EXERCISE OBJECTIVE >> From the entries below, return exactly the lines beginning at the one that contains "unfold addTotals" and ending at the one that contains "The legs -/", both of them included, and only those lines.

EXTRACTED INFORMATION >>
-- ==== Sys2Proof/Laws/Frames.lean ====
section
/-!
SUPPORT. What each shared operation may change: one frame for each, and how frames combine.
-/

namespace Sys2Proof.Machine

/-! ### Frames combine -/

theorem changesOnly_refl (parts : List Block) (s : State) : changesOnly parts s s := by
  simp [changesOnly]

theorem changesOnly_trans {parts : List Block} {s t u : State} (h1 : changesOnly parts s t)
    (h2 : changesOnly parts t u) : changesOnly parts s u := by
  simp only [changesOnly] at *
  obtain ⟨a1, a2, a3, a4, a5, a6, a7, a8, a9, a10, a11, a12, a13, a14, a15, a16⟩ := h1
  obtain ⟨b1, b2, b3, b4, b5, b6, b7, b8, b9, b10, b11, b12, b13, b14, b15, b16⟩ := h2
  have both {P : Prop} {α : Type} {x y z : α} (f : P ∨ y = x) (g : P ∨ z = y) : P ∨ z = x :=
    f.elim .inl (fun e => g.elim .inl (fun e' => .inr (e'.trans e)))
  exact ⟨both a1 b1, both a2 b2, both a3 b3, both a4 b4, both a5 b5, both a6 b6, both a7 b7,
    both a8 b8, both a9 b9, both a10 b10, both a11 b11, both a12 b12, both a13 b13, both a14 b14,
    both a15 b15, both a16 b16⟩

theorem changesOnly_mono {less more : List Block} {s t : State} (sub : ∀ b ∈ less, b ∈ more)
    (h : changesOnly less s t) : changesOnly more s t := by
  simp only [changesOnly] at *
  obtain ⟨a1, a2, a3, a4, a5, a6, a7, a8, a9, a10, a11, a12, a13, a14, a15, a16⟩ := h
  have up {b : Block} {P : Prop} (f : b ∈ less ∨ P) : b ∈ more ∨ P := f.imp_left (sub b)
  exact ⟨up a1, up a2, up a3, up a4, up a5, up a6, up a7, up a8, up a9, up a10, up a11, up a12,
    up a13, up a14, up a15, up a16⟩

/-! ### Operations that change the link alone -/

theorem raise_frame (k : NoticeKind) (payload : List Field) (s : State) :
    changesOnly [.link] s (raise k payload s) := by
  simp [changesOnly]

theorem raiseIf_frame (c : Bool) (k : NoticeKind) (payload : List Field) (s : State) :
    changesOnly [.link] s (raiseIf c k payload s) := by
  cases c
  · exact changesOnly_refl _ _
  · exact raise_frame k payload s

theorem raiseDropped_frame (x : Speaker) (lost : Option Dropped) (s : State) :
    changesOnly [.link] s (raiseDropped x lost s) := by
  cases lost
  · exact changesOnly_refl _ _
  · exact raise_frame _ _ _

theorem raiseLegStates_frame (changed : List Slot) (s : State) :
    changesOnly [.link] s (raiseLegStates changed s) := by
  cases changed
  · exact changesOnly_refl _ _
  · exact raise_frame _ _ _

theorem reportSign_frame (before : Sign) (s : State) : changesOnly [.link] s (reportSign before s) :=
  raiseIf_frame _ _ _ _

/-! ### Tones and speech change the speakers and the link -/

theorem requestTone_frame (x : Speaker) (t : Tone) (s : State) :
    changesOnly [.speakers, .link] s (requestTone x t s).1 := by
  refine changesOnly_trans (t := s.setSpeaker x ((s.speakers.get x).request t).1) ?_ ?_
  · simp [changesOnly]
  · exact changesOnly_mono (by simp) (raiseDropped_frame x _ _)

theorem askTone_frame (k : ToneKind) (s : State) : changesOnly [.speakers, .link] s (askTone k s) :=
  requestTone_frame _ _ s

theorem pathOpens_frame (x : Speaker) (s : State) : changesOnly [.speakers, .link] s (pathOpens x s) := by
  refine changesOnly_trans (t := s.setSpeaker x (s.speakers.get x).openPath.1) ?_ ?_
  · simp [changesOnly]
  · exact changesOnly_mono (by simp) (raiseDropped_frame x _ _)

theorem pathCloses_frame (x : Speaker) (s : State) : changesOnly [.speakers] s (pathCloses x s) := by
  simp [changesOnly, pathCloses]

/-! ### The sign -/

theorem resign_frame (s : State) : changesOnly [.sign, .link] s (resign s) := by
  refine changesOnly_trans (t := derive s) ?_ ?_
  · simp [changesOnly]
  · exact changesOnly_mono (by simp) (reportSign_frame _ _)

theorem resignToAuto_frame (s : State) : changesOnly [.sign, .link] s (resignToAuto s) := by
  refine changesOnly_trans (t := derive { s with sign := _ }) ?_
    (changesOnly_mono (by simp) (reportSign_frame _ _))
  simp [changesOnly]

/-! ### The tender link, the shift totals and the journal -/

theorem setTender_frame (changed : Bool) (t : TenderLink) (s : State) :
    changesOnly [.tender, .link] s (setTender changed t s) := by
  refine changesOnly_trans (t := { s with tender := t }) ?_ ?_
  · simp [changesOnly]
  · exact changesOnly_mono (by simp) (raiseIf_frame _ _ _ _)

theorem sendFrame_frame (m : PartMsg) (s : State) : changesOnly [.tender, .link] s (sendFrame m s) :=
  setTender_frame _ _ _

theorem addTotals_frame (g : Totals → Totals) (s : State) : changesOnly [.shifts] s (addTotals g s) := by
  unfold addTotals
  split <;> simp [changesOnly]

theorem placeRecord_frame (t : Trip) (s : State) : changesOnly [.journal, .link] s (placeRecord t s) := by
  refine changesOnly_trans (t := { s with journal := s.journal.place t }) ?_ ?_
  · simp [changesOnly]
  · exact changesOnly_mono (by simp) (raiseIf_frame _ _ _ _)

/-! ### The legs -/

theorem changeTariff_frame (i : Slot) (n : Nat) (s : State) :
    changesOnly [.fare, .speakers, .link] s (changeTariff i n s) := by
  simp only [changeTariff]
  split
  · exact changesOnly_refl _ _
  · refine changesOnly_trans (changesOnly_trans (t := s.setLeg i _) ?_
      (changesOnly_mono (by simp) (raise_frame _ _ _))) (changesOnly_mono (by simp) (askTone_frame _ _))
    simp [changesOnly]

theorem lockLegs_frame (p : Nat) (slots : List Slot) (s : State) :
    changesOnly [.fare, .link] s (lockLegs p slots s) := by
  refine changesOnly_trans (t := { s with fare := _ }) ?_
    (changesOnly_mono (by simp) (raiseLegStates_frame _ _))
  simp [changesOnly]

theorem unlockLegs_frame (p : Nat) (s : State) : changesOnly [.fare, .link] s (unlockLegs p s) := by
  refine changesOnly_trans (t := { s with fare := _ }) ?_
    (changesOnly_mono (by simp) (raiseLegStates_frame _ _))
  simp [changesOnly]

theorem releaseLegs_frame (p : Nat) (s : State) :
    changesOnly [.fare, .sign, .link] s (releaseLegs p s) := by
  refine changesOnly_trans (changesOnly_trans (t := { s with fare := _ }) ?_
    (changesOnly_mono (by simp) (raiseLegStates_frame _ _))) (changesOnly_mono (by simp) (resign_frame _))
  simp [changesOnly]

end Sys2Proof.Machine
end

==

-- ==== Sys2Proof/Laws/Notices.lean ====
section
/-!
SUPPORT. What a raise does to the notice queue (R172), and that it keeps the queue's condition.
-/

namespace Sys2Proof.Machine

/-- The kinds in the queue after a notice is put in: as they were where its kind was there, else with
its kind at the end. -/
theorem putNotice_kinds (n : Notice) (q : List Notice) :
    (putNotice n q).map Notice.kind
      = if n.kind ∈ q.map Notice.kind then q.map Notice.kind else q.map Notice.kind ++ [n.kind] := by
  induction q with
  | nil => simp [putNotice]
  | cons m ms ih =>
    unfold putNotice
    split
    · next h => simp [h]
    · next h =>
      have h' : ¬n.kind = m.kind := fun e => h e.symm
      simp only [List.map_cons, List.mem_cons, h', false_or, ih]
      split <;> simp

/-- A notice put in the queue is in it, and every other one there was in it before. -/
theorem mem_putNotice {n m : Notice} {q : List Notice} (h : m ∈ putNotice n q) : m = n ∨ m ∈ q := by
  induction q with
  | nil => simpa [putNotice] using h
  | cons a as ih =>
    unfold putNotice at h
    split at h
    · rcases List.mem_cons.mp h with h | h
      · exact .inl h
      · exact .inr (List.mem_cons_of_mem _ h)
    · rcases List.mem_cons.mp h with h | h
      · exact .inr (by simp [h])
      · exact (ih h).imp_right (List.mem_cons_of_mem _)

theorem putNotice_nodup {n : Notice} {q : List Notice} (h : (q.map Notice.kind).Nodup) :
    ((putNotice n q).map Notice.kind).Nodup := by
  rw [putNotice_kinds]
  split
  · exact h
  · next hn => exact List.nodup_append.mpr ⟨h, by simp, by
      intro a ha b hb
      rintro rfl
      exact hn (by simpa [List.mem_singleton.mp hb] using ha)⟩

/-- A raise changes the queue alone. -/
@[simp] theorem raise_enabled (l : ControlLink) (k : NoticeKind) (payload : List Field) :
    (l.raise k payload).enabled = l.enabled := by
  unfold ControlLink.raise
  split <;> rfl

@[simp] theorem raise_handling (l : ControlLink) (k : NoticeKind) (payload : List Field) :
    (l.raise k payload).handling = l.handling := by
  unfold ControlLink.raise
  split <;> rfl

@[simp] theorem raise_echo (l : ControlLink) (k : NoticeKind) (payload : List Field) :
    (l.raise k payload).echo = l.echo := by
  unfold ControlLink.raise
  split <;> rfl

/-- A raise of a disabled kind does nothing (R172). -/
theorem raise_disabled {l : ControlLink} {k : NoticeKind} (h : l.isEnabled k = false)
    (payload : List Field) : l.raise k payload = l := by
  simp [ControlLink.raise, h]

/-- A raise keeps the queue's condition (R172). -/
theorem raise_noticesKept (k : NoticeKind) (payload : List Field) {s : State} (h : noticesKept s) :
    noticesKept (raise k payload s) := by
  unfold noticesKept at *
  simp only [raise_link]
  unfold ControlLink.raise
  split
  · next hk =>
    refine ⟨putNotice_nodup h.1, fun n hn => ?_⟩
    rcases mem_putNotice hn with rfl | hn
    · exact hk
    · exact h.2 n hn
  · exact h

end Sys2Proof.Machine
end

EXERCISE RESULT >>
  unfold addTotals
  split <;> simp [changesOnly]

theorem placeRecord_frame (t : Trip) (s : State) : changesOnly [.journal, .link] s (placeRecord t s) := by
  refine changesOnly_trans (t := { s with journal := s.journal.place t }) ?_ ?_
  · simp [changesOnly]
  · exact changesOnly_mono (by simp) (raiseIf_frame _ _ _ _)

/-! ### The legs -/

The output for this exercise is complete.